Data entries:
──────────
/-- The errors of line n in cache c that `p` picks are found. -/
def meetErrors (c : CacheId) (n : Nat) (p : EccEvent → Bool) (s : State) : State :=
  let here := fun (e : EccEvent) => e.loc / 8 == n && p e
  (s.rel.latent.filter fun e => e.str == c.str && here e).foldl (fun t e => eccCache c e t)
    (clearLatent c.str (fun e => here e) s)

/-- A lookup of line n finds the errors of its address tag. -/
def meetTag (c : CacheId) (n : Nat) (s : State) : State := meetErrors c n (·.addrTag) s

/-- A read of line n finds its errors (log 49). -/
def meetLine (c : CacheId) (n : Nat) (s : State) : State := meetErrors c n (fun _ => true) s

/-! ## Fills and evictions -/

/-- A line leaves L2. While L1D holds it, L1D takes over the duty to write it back. -/
def evictL2 (l : CLine) (s : State) : Option State :=
  match cacheFind s .l1d l.line with
  | some (k, d) =>
    some (if l.st == .modified && d.st != .modified then cachePut s .l1d k { d with st := .modified } else s)
  | none =>
    match l.st with
    | .modified => (ebufPush true l.line l.data s).map (lineGone l.line)
    | .exclusive => some (lineGone l.line (letGo l.line s))
    | .shared => some (lineGone l.line s)

/-- The line with this key, read out of its cache: its errors are found, which may invalidate it. -/
def readOut (c : CacheId) (key : Nat) (s : State) : State × Option CLine :=
  match SMap.find? (s.caches.lines c) key with
  | none => (s, none)
  | some v =>
    let t := meetLine c v.line s
    (t, SMap.find? (t.caches.lines c) key)

/-- Put line n into L2 (R317); none when the line that must leave finds the eviction buffer full. -/
def insertL2 (n : Nat) (st : LineState) (d : Line) (age : BitVec 2) (s : State) : Option State :=
  match cacheFind s .l2 n with
  | some (k, _) => some (clearLatent 2 (fun e => e.loc / 8 == n) (cachePut s .l2 k ⟨n, st, age, d⟩))
  | none =>
    let (w, up) := chooseVictim s .l2 n
    let key := (n % 512) * 8 + w
    let put := fun t => cachePut t .l2 key ⟨n, st, age, d⟩
    match readOut .l2 key (ageSet .l2 n up s) with
    | (t, none) => some (put t)
    | (t, some v) => (evictL2 v (cacheDel t .l2 key)).map put

/-- A line leaves L1D (R315): dirty, to L2 if it is enabled and to memory otherwise; a copy in a disabled L2 is then dropped, being
older. A line that L1D writes back enters L2 as a normal fill (DESIGN CHOICE, log 66: the spec gives its age nowhere). -/
def evictL1D (l : CLine) (s : State) : Option State :=
  match l.st with
  | .modified =>
    if cacheOn s .l2 then insertL2 l.line .modified l.data 1 s
    else (ebufPush false l.line l.data
      (match cacheFind s .l2 l.line with | some (k, _) => cacheDel s .l2 k | none => s)).map (lineGone l.line)
  | .exclusive => some (if holds s l.line then s else lineGone l.line (letGo l.line s))
  | .shared => some (lineGone l.line s)

/-- Put line n into L1D (R317). It stands there when the line that leaves goes on its way, which may in turn push n itself out of L2. -/
def insertL1D (n : Nat) (st : LineState) (d : Line) (age : BitVec 2) (s : State) : Option State :=
  match cacheFind s .l1d n with
  | some (k, _) => some (clearLatent 1 (fun e => e.loc / 8 == n) (cachePut s .l1d k ⟨n, st, age, d⟩))
  | none =>
    let (w, up) := chooseVictim s .l1d n
    let key := (n % 64) * 8 + w
    let put := fun t => cachePut t .l1d key ⟨n, st, age, d⟩
    match readOut .l1d key (ageSet .l1d n up s) with
    | (t, none) => some (put t)
    | (t, some v) => evictL1D v (put (cacheDel t .l1d key))

/-- Put line n into L1I, which is never snooped (R315). -/
def insertL1I (n : Nat) (d : Line) (s : State) : State :=
  match cacheFind s .l1i n with
  | some (k, _) => cachePut s .l1i k ⟨n, .shared, 1, d⟩
  | none =>
    let (w, up) := chooseVictim s .l1i n
    let key := (n % 128) * 4 + w
    cachePut (cacheDel (ageSet .l1i n up s) .l1i key) .l1i key ⟨n, .shared, 1, d⟩

/-- The age of a fill (R317). -/
def fillAge (stream : Bool) : BitVec 2 := if stream then 3 else 1

/-- Note the answer for the access that waits; a request that no access waits for any more keeps none. -/
def noteFill (f : Fill) (s : State) : State :=
  if f.req.who == .evict then s else { s with mesh := { s.mesh with fills := s.mesh.fills ++ [f] } }

/-- Put a line that has arrived into the caches its request named, as far as they are still on; none while a line that must
leave finds its eviction buffer full, or while a write-back of the line itself stands in one (R317, R318). -/
def allocFill (r : Req) (excl : Bool) (d : Line) (s : State) : Option State :=
  let n := lineNo r.addr
  let st : LineState := if excl then .exclusive else .shared
  let age := fillAge r.stream
  let toL1D := r.l1d && cacheOn s .l1d
  let toL2 := r.l2 && cacheOn s .l2
  let s0 := if r.l1i && cacheOn s .l1i then insertL1I n d s else s
  if (toL1D || toL2) && s.caches.ebuf.any (fun e => e.line == n) then none
  else match (if toL2 then insertL2 n st d age s0 else some s0) with
  | none => none
  | some s1 =>
    match (if toL1D then insertL1D n st d age s1 else some s1) with
    | none => none
    | some s2 => some (if excl && !toL1D && !toL2 then letGo n s2 else s2)

/-- A line has arrived for a FILL_S or FILL_O: into the caches, or held. The access it serves learns of it. The drain and a lame core
allocate nothing (R57, R381); the rows of committed tile instructions, which a lame core performs, have their lines all the same. -/
def placeFill (r : Req) (excl : Bool) (d : Line) (s : State) : State :=
  let note := fun (t : State) => noteFill ⟨r, false, excl, false, d⟩ t
  if draining s || s.boot.lame then note (if excl then letGo (lineNo r.addr) s else s)
  else
    match allocFill r excl d s with
    | some t => note t
    | none => { s with mesh := { s.mesh with fills := s.mesh.fills ++ [⟨r, false, excl, true, d⟩] } }

/-- Held lines try again, once an eviction buffer may have room. -/
def retryHeld (s : State) : State :=
  (s.mesh.fills.filter (·.held)).foldl
    (fun t f => placeFill f.req f.excl f.data
      { t with mesh := { t.mesh with fills := t.mesh.fills.erase f } }) s

/-- A hit makes the line the youngest of its set (R317). -/
def touch (c : CacheId) (key : Nat) (l : CLine) : M Unit := modify fun s => cachePut s c key { l with age := 0 }

/-- The newest copy of a line found in L2: L1D may hold a later one. -/
def newest (s : State) (l : CLine) : Line := match cacheFind s .l1d l.line with | some (_, d) => d.data | none => l.data

/-- A line in an eviction buffer (R318): back into its cache while its write-back has not started; else the access waits. It comes back at
age 0 (DESIGN CHOICE, log 66). A fill that waits for an entry finds it free. While its cache is disabled, R318 and R321 disagree; the access
then waits for the write-back (DESIGN CHOICE, log 66). -/
def ebufRecall (n : Nat) : M Bool := do
  let s ← get
  match s.caches.ebuf.find? fun e => e.line == n with
  | none => return false
  | some e =>
    if e.started || !cacheOn s (if e.fromL2 then .l2 else .l1d) then wait
    else
      let t := { s with caches := { s.caches with ebuf := s.caches.ebuf.filter fun x => x.line != n } }
      match (if e.fromL2 then insertL2 n .modified e.data 0 t else insertL1D n .modified e.data 0 t) with
      | some u => set (retryHeld u); return true
      | none => wait

/-- A line of bounded unpredictable words (R11, R320). -/
def freeLine : M Line := do
  return lineOf [← freeBounded, ← freeBounded, ← freeBounded, ← freeBounded, ← freeBounded, ← freeBounded, ← freeBounded,
    ← freeBounded]

/-- Does an access hit in an uninitialized cache (R320)? A free choice; no choice is taken while none is uninitialized. -/
def uninitHit (cs : List CacheId) : M Bool := do
  let s ← get
  if cs.any fun c => cacheUninit s c then freeB else return false

/-- How a line is read (R316): `bulk` by a tile load or a Mover read, `peek` by a Causeway channel. -/
inductive ReadMode where
  | scalar | walk | bulk | peek | fetch
  deriving DecidableEq, Repr

/-- The first cache that a read looks in. -/
def ReadMode.first (m : ReadMode) : CacheId := if m == .fetch then .l1i else .l1d

/-- The copy of line n in the caches that a read looks in, as it stands. -/
def lineCopy (s : State) (mode : ReadMode) (n : Nat) : Option Line :=
  match (if cacheOn s mode.first then cacheFind s mode.first n else none) with
  | some (_, l) => some l.data
  | none => (if cacheOn s .l2 then cacheFind s .l2 n else none).map fun e => newest s e.2

/-- An access of `who` has looked for line n in the caches that are on, as `v` has them: its accesses and misses (R458). `c`: the cache it
looks in first; L2 is looked up when that one misses. `a`: the address that the access counts under. -/
def countLooks (who : Requester) (c : CacheId) (a : W64) (n : Nat) (v s : State) : State :=
  let found := fun (k : CacheId) => cacheOn v k && (cacheFind v k n).isSome
  let missed := fun (k : CacheId) => cacheOn v k && !found k
  let count := fun (b : Bool) (evt : Nat) (t : State) => if b then countSpec who evt a t else t
  let second := !found c && cacheOn v .l2
  count (second && missed .l2) 4 (count second 3 (count (missed c) (if c == .l1i then 5 else 2)
    (count (cacheOn v c && c != .l1i) 1 s)))

/-- The lookups of a read in the caches that are on find the errors of line n; L2 is looked up when the first cache misses. -/
def meetRead (mode : ReadMode) (n : Nat) (s : State) : State :=
  let t := if cacheOn s mode.first then meetLine mode.first n s else s
  if (cacheOn t mode.first && (cacheFind t mode.first n).isSome) || !cacheOn t .l2 then t
  else meetLine .l2 n (meetLine .l1d n t)

/-- The cached copy that a read hits, with the moves between caches that it makes (R315 to R318). -/
def cachedLine (mode : ReadMode) (stream : Bool) (n : Nat) : M (Option Line) := do
  let s ← get
  match (if cacheOn s mode.first then cacheFind s mode.first n else none) with
  | some (k, l) => touch mode.first k l; return some l.data
  | none =>
    match (if cacheOn s .l2 then cacheFind s .l2 n else none) with
    | none => return none
    | some (k, l) =>
      touch .l2 k l
      let d := newest s l
      let t ← get
      if mode == .fetch then set (if cacheOn t .l1i then insertL1I n d t else t)
      else if mode == .scalar && cacheOn t .l1d then
        match insertL1D n (if l.st == .shared then .shared else .exclusive) d (fillAge stream) t with
        | some u => set u
        | none => wait
      return some d

/-- Request line n for a read that missed (R316, R325): a tile load and a Mover read fill L2, or peek while L2 is off (log 10). -/
def requestLine (who : Requester) (mode : ReadMode) (stream : Bool) (n : Nat) : M Unit := do
  let s ← get
  let i := mode == .fetch && cacheOn s .l1i
  let d := mode == .scalar && cacheOn s .l1d
  let l2 := cacheOn s .l2
  if mode == .peek || !(i || d || l2) then requestRead .peek (lineAddr n) who 0 false false false stream
  else requestRead .fillS (lineAddr n) who 0 i d l2 stream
──────────
What is being asked>
Repeat exactly the lines of the data from the first one through the line with "s).map (lineGone l.line)", both of them included.

Result of this task>
/-- The errors of line n in cache c that `p` picks are found. -/
def meetErrors (c : CacheId) (n : Nat) (p : EccEvent → Bool) (s : State) : State :=
  let here := fun (e : EccEvent) => e.loc / 8 == n && p e
  (s.rel.latent.filter fun e => e.str == c.str && here e).foldl (fun t e => eccCache c e t)
    (clearLatent c.str (fun e => here e) s)

/-- A lookup of line n finds the errors of its address tag. -/
def meetTag (c : CacheId) (n : Nat) (s : State) : State := meetErrors c n (·.addrTag) s

/-- A read of line n finds its errors (log 49). -/
def meetLine (c : CacheId) (n : Nat) (s : State) : State := meetErrors c n (fun _ => true) s

/-! ## Fills and evictions -/

/-- A line leaves L2. While L1D holds it, L1D takes over the duty to write it back. -/
def evictL2 (l : CLine) (s : State) : Option State :=
  match cacheFind s .l1d l.line with
  | some (k, d) =>
    some (if l.st == .modified && d.st != .modified then cachePut s .l1d k { d with st := .modified } else s)
  | none =>
    match l.st with
    | .modified => (ebufPush true l.line l.data s).map (lineGone l.line)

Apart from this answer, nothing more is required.